Marxism is often accused of being ‘deterministic’, but as the Bill Keach has noted (in a video of a talk from the Socialism 2011 conference which is forthcoming on WeAreMany.org), this sets up false argument which is used to uncritically reject marxism. ‘Determinism’ is not a moral term. It does not mean, as ‘complementary holism’ claims is important, taking gender, for example, ‘less seriously’. When ‘determinism’ is defined this way it is really being used as a synonym for ‘having serious blind spots to a particular type of oppression’. But that isn’t what determinism means at all.
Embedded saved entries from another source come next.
-- ==== Sys2Proof/Tests/Slice0.lean ====
section
/-! SUPPORT. Tests on fixed values, each from a table or an example of spec/ (named in its comment), and for every
statement with hypotheses a concrete state and operands that meet them together. -/

namespace Sys2Proof.Tests

open Sys2Proof Sys2Proof.Machine

/-! ### Helpers -/

/-- The next state of an outcome, if it is one. -/
def nextOf (r : Result) : Option State :=
  match r with
  | .next s => some s
  | _ => none

/-- The lanes of context F, plane by plane. -/
def fullLanes (s : State) : Option (List (List Lane)) :=
  s.full.map fun c => [c.a.a0.toList, c.a.a1.toList, c.a.a2.toList]

/-- A buffer of `len` bytes, the value's byte `k` being byte `k` of the buffer. -/
def bytes (v : BitVec 384) (len : BitVec 6) : InBuf := { din := v, dinLen := len }

/-- The machine right after reset with one command at the port. -/
def offering (w : BitVec 16) (b : InBuf) (s : State) : State := offerFirst { cmd := w, buf := b } s

/-- Context F at one lane per plane and three rounds, all lanes zero. -/
def f1 : FullCtx := { lpp := 1, nr := 3, a := cubeZero 1 }

/-- Context F at one lane per plane and no rounds. -/
def f0 : FullCtx := { lpp := 1, nr := 0, a := cubeZero 1 }

/-- Context F at four lanes per plane and twelve rounds, all lanes zero. -/
def f4 : FullCtx := { lpp := 4, nr := 12, a := cubeZero 4 }

/-- The sample state `S(2)` of 95_test_vectors in context F. -/
def sample2 : FullCtx :=
  { lpp := 2, nr := 3, a := { a0 := #v[0x9E3779B9, 0x3C6EF372], a1 := #v[0xDAA66D2B, 0x78DDE6E4], a2 := #v[0x1715609D, 0xB54CDA56] } }

/-- The words of `S(1)`. -/
def words1 : NcCtx := { w0 := 0x9E3779B9, w1 := 0x3C6EF372, w2 := 0xDAA66D2B }

/-- Just after reset with context F given. -/
def withF (c : FullCtx) : State := { State.reset with full := some c }

/-- Just after reset with context N given. -/
def withN (w : NcCtx) : State := { State.reset with nc := some w }

/-- Both contexts constructed, the engine idle. -/
def both : State := { State.reset with full := some f1, nc := some words1 }

/-- The last round of a Full permute still to run. -/
def lastRound : State := { both with busy := true, ri := 11, re := 12 }

/-- Rounds 9 to 11 of a Full permute still to run. -/
def threeRounds : State := { both with busy := true, ri := 9, re := 12 }

/-- NC rounds 0 to 2 still to run. -/
def ncRounds : State := { both with busy := true, ri := 0, re := 3, rv := .N }

/-- Stopped by `NO_CONTEXT`, with an `F_DIGEST` still offered. -/
def stopped : State :=
  { both with fault := true, cause := .noContext, moves := [.offer { cmd := 0x6000, buf := InBuf.empty }] }

/-- The state `k` turns later, if no turn stops. -/
def after (k : Nat) (s : State) : State := (nextOf (steps k s)).getD s

/-- `F_GETPLANE 0`, `N_ROUND 11` and `F_DIGEST` to come, with an idle turn between them, both contexts constructed. -/
def interleaved : State :=
  { both with moves := [.offer { cmd := 0x7000, buf := InBuf.empty }, .offer { cmd := 0x480B, buf := InBuf.empty }, .idle,
      .offer { cmd := 0x6000, buf := InBuf.empty }] }

/-- Rounds of a Full permute run, and the host resets the block. -/
def abandoned : State := { threeRounds with moves := [.reset] }

/-! ### Well-formedness: one refused term for each check (R38, R50, R51, R52) -/

theorem test_wf_refuses_zero_lanes : Instr.wellFormed (.fNew 0 12) = false := by decide
theorem test_wf_refuses_five_lanes : Instr.wellFormed (.fLoad 5 12 InBuf.empty) = false := by decide
theorem test_wf_refuses_thirteen_rounds : Instr.wellFormed (.fNew 4 13) = false := by decide
theorem test_wf_refuses_round_index_twelve : Instr.wellFormed (.fRound 12) = false := by decide
theorem test_wf_refuses_nc_round_index_fifteen : Instr.wellFormed (.nRound 15) = false := by decide
theorem test_wf_refuses_plane_three : Instr.wellFormed (.fGetplane 3) = false := by decide
theorem test_wf_refuses_oversized_load : Instr.wellFormed (.fLoad 2 12 (bytes 0 25)) = false := by decide
theorem test_wf_refuses_oversized_absorb : Instr.wellFormed (.fAbsorb (bytes 0 49)) = false := by decide
theorem test_wf_refuses_oversized_nc_load : Instr.wellFormed (.nLoad (bytes 0 13)) = false := by decide
theorem test_wf_refuses_oversized_nc_absorb : Instr.wellFormed (.nAbsorb (bytes 0 13)) = false := by decide
theorem test_wf_admits_the_limits :
    Instr.wellFormed (.fLoad 4 12 (bytes 0 48)) = true ∧ Instr.wellFormed (.fNew 1 0) = true ∧
    Instr.wellFormed (.fRound 11) = true ∧ Instr.wellFormed (.fGetplane 2) = true ∧
    Instr.wellFormed (.nLoad (bytes 0 12)) = true := by decide

/-! ### Decoding: the words written bit by bit, `OP V LPP NR IDX` (R47, R54) -/

theorem test_decode_f_new : decodeTableWord 16 0b0001_0_011_0110_0000 = some (.fNew 3 6) := by decide
theorem test_decode_f_load : decodeTableWord 16 0b0010_0_001_0011_0000 = some (.fLoad 1 3 InBuf.empty) := by decide +kernel
theorem test_decode_f_absorb : decodeTableWord 16 0b0011_0_000_0000_0000 = some (.fAbsorb InBuf.empty) := by decide +kernel
theorem test_decode_f_round : decodeTableWord 16 0b0100_0_000_0000_1010 = some (.fRound 10) := by decide
theorem test_decode_f_permute : decodeTableWord 16 0b0101_0_000_0000_0000 = some .fPermute := by decide
theorem test_decode_f_digest : decodeTableWord 16 0b0110_0_000_0000_0000 = some .fDigest := by decide
theorem test_decode_f_getplane : decodeTableWord 16 0b0111_0_000_0000_0010 = some (.fGetplane 2) := by decide
theorem test_decode_n_init : decodeTableWord 16 0b0001_1_000_0000_0000 = some .nInit := by decide
theorem test_decode_n_load : decodeTableWord 16 0b0010_1_000_0000_0000 = some (.nLoad InBuf.empty) := by decide +kernel
theorem test_decode_n_absorb : decodeTableWord 16 0b0011_1_000_0000_0000 = some (.nAbsorb InBuf.empty) := by decide +kernel
theorem test_decode_n_round : decodeTableWord 16 0b0100_1_000_0000_0010 = some (.nRound 2) := by decide
theorem test_decode_n_permute : decodeTableWord 16 0b0101_1_000_0000_0000 = some .nPermute := by decide
theorem test_decode_n_digest : decodeTableWord 16 0b0110_1_000_0000_0000 = some .nDigest := by decide

/-- Vectors V2, V6, V7, V9, V11 of 95_test_vectors: illegal words. -/
theorem test_decode_refuses :
    decodeTableWord 16 0xFFFF = none ∧ decodeTableWord 16 0x1001 = none ∧ decodeTableWord 16 0x3100 = none ∧
    decodeTableWord 16 0x1900 = none ∧ decodeTableWord 16 0x6801 = none := by decide

/-- The words of programs 3.3 and 3.6, from the encoder. -/
theorem test_encode_words :
    encodeWord (.fLoad 2 3 InBuf.empty) = 0x2230 ∧ encodeWord (.fNew 4 2) = 0x1420 ∧
    encodeWord (.fGetplane 1) = 0x7001 ∧ encodeWord (.nAbsorb InBuf.empty) = 0x3800 := by decide

/-! ### The assembler -/

/-- Program 3.5, line 3. -/
theorem test_script_line_with_bytes :
    assembleLine (.fLoad 13 (some 4) [⟨0x01, 1⟩, ⟨0x02, 1⟩, ⟨0x03, 1⟩, ⟨0x04, 1⟩]) =
      some (.offer { cmd := 0x24D0, buf := bytes 0x04030201 4 }) := by decide +kernel

/-- Scenario S3: a repeated byte. -/
theorem test_script_line_with_a_repeated_byte :
    assembleLine (.nLoad [⟨0xFF, 12⟩]) =
      some (.offer { cmd := 0x2800, buf := bytes 0xFFFFFFFFFFFFFFFFFFFFFFFF 12 }) := by decide +kernel

/-- Program 3.1: `lpp` omitted; a whole script; a line the assembler refuses. -/
theorem test_script_default_and_refusal :
    scriptMoves [.reset, .fNew 12 none] = some [.reset, .offer { cmd := 0x14C0, buf := InBuf.empty }] ∧
    scriptMoves [.reset, .fRound 16] = none ∧
    expandSourceOp .getState = .fDigest := by decide +kernel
Keach notes that ‘determinism’ comes from the Greek root ‘terminus’, which means ‘limit’. Marxism is a theory which centers the relationship between freedom and constraint, between agency and limits. Ignoring limits, positing unlimited free will, does not mean you take oppression ‘more seriously’. Arguably it means the opposite.
My first problem, as I realised it, was that I completely misunderstood Marx’s concept of ‘economics’. That is, I understood it in an extremely narrow and mechanical way. I struggled with Friedrich Engels’ book The Origin of the Family, State, and Private Property, which reinforced, alongside Gramsci’s ideas about ‘state’ and ‘civil society’, that the state was merely, in Marx’s word’s, “but a committee for managing the common affairs of the whole bourgeoisie” (The Communist Manifesto). That is, considering ‘government’ and ‘economics’ as somehow separate (as if capitalism could exist without state intervention, as ideologists of market fundamentalism claim) was a useless and highly ahistoric way of abstracting the state from the rest of society. The bourgeois state has a function of domination – physically repressing those who rebelled against the rule of the owners – and a hegemonic or ideological function – indoctrinating the population and maintaining ideological cohesion and support for the status quo. But its purpose was to protect the rule of a particular class – the capitalists.
Similarly, I came to see that the family could not be understood outside of social production (as it if had its own “logic”). The family under capitalism has a very particular function that developed only under capitalism (maintaining reproduction of the next generation of workers, ensuring access to free labour through the oppression of women, the repression of sexual activity which is outside of these narrow needs, the disciplining of young children to become obedient workers, the atomisation of communities into tiny and isolated units, etc) – and a role that was different from how the family operated in feudal society before the development of capitalism, and slave societies before that. And, most importantly, the family as such didn’t exist before the development of classes, before the development of an economic surplus and a ruling class that controlled it while living off the labour of others who made it. Myths of Male Dominance: Selected Articles on Women Cross-Culturally by the late Marxist anthropologist Eleanor Burke Leacock made this case clearly for me using a wealth of historic evidence. This anthology of her writings goes through various reports of European colonists who interacted with the peoples of the Americas for example.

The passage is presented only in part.